§ **The data**:
- - -

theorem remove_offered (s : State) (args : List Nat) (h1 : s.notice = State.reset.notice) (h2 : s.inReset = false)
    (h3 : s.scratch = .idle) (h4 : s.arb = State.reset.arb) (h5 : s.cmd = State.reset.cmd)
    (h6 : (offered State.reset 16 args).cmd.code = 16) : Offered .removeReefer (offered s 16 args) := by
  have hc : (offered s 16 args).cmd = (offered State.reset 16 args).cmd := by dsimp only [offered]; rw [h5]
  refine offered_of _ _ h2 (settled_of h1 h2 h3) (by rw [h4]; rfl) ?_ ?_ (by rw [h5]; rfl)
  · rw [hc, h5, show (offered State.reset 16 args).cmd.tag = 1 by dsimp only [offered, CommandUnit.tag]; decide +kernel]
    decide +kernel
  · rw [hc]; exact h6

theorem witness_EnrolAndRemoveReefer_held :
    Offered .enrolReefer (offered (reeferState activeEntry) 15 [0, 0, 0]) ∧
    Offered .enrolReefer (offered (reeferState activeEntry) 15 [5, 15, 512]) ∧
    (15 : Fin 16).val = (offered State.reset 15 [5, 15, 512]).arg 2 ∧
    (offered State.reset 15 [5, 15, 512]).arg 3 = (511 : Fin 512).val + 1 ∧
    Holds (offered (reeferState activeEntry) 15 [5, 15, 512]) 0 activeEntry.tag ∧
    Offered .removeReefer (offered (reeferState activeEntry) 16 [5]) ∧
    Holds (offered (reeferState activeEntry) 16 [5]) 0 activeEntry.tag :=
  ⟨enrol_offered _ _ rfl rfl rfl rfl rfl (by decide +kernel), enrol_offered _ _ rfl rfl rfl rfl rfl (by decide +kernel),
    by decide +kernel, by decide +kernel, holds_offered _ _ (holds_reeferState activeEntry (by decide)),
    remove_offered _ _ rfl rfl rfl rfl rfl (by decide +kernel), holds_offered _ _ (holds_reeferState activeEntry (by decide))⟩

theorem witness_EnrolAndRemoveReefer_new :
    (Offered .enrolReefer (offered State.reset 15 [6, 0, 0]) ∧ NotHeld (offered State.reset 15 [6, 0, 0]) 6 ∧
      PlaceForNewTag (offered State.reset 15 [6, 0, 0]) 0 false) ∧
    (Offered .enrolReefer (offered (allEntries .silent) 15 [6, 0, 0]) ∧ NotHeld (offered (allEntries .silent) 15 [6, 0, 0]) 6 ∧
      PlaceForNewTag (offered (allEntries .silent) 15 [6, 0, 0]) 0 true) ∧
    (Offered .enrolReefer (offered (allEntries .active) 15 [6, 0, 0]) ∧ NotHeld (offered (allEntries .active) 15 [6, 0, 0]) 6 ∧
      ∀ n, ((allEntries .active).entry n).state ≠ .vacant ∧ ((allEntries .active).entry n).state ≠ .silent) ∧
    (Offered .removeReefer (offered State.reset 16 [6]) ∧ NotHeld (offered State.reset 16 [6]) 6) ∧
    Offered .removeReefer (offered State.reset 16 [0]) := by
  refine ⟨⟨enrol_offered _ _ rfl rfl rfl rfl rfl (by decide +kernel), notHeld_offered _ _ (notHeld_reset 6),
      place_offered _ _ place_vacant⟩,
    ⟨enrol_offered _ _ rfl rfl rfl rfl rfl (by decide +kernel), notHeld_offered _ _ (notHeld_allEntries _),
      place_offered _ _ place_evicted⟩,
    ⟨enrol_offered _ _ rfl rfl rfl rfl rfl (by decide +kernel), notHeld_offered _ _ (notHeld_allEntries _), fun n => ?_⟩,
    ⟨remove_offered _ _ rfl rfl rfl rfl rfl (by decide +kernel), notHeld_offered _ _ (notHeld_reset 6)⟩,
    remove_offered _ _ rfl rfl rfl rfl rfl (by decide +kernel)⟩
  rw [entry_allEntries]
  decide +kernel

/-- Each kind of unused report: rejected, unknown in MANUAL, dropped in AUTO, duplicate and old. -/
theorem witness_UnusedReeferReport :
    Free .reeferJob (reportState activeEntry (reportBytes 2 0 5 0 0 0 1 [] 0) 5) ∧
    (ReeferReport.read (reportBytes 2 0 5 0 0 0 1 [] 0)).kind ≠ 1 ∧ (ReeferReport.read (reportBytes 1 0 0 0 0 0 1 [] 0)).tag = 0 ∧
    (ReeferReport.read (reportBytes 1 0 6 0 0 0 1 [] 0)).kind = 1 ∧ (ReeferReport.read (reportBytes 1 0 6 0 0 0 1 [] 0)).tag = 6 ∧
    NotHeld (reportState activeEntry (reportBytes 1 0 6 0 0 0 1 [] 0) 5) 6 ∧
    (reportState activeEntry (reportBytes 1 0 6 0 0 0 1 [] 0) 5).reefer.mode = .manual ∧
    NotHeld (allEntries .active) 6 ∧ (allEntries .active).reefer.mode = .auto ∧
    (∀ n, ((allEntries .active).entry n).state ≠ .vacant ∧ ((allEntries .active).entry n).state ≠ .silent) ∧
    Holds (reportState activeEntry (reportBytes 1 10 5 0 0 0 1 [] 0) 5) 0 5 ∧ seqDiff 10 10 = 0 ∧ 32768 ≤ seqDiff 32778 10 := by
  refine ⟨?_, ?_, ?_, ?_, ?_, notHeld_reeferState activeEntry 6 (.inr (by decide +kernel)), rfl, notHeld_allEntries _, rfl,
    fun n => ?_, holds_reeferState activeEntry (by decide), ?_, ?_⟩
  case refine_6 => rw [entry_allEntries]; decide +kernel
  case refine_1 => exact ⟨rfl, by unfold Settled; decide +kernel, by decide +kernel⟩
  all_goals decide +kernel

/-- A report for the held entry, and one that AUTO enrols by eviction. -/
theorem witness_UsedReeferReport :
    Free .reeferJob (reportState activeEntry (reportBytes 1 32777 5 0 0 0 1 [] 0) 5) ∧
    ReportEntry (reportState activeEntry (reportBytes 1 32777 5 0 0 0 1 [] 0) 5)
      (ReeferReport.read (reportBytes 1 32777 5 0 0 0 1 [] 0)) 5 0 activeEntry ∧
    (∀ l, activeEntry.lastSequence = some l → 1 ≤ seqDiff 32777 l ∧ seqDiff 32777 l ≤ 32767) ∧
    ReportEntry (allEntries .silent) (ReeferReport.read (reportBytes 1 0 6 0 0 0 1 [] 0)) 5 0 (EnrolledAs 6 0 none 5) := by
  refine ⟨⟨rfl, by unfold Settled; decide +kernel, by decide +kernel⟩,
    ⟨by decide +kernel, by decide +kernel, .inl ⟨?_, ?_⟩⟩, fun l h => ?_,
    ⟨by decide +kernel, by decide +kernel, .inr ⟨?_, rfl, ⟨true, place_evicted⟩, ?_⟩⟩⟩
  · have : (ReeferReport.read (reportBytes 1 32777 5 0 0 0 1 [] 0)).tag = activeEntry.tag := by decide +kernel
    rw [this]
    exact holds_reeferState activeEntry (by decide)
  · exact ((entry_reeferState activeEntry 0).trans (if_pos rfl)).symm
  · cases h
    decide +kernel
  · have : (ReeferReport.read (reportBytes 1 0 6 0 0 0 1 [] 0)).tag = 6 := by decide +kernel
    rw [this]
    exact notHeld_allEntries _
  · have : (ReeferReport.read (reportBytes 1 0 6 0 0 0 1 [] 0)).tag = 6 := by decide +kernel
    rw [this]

- - -

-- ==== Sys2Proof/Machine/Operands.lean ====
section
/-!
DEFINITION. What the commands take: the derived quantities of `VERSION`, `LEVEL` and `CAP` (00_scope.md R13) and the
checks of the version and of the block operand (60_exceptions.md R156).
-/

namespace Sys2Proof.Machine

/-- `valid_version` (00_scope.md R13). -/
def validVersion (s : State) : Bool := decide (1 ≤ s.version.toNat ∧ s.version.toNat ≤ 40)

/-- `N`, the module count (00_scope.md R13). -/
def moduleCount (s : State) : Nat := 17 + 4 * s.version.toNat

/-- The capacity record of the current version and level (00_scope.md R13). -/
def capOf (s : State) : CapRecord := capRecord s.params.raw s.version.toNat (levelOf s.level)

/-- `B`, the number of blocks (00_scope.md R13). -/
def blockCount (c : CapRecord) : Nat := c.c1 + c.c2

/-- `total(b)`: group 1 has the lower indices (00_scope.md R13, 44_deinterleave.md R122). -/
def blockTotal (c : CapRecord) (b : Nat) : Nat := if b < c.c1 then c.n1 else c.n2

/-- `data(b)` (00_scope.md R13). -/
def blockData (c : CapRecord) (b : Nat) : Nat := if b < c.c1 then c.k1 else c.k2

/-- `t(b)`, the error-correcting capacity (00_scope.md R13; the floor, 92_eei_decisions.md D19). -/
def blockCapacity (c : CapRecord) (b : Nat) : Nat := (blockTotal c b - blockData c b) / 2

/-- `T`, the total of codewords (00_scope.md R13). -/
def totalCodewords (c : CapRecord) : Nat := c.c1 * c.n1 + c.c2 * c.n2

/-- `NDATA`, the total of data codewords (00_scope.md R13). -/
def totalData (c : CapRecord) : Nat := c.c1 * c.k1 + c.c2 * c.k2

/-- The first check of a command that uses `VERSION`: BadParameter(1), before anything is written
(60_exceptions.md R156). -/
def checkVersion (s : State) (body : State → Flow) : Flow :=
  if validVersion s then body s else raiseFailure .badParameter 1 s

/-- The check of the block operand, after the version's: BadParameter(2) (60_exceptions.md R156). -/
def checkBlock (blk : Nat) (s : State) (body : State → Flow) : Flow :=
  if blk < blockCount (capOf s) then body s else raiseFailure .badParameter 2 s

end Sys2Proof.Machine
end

- - -

§ **Exercise description**: Go back to the listing above. Copy word for word the lines from the one with "5).reefer.mode = .manual ∧" through the one with "NotHeld (allEntries .active)", and nothing more.

§ **Output**:
    (reportState activeEntry (reportBytes 1 0 6 0 0 0 1 [] 0) 5).reefer.mode = .manual ∧
    NotHeld (allEntries .active) 6 ∧ (allEntries .active).reefer.mode = .auto ∧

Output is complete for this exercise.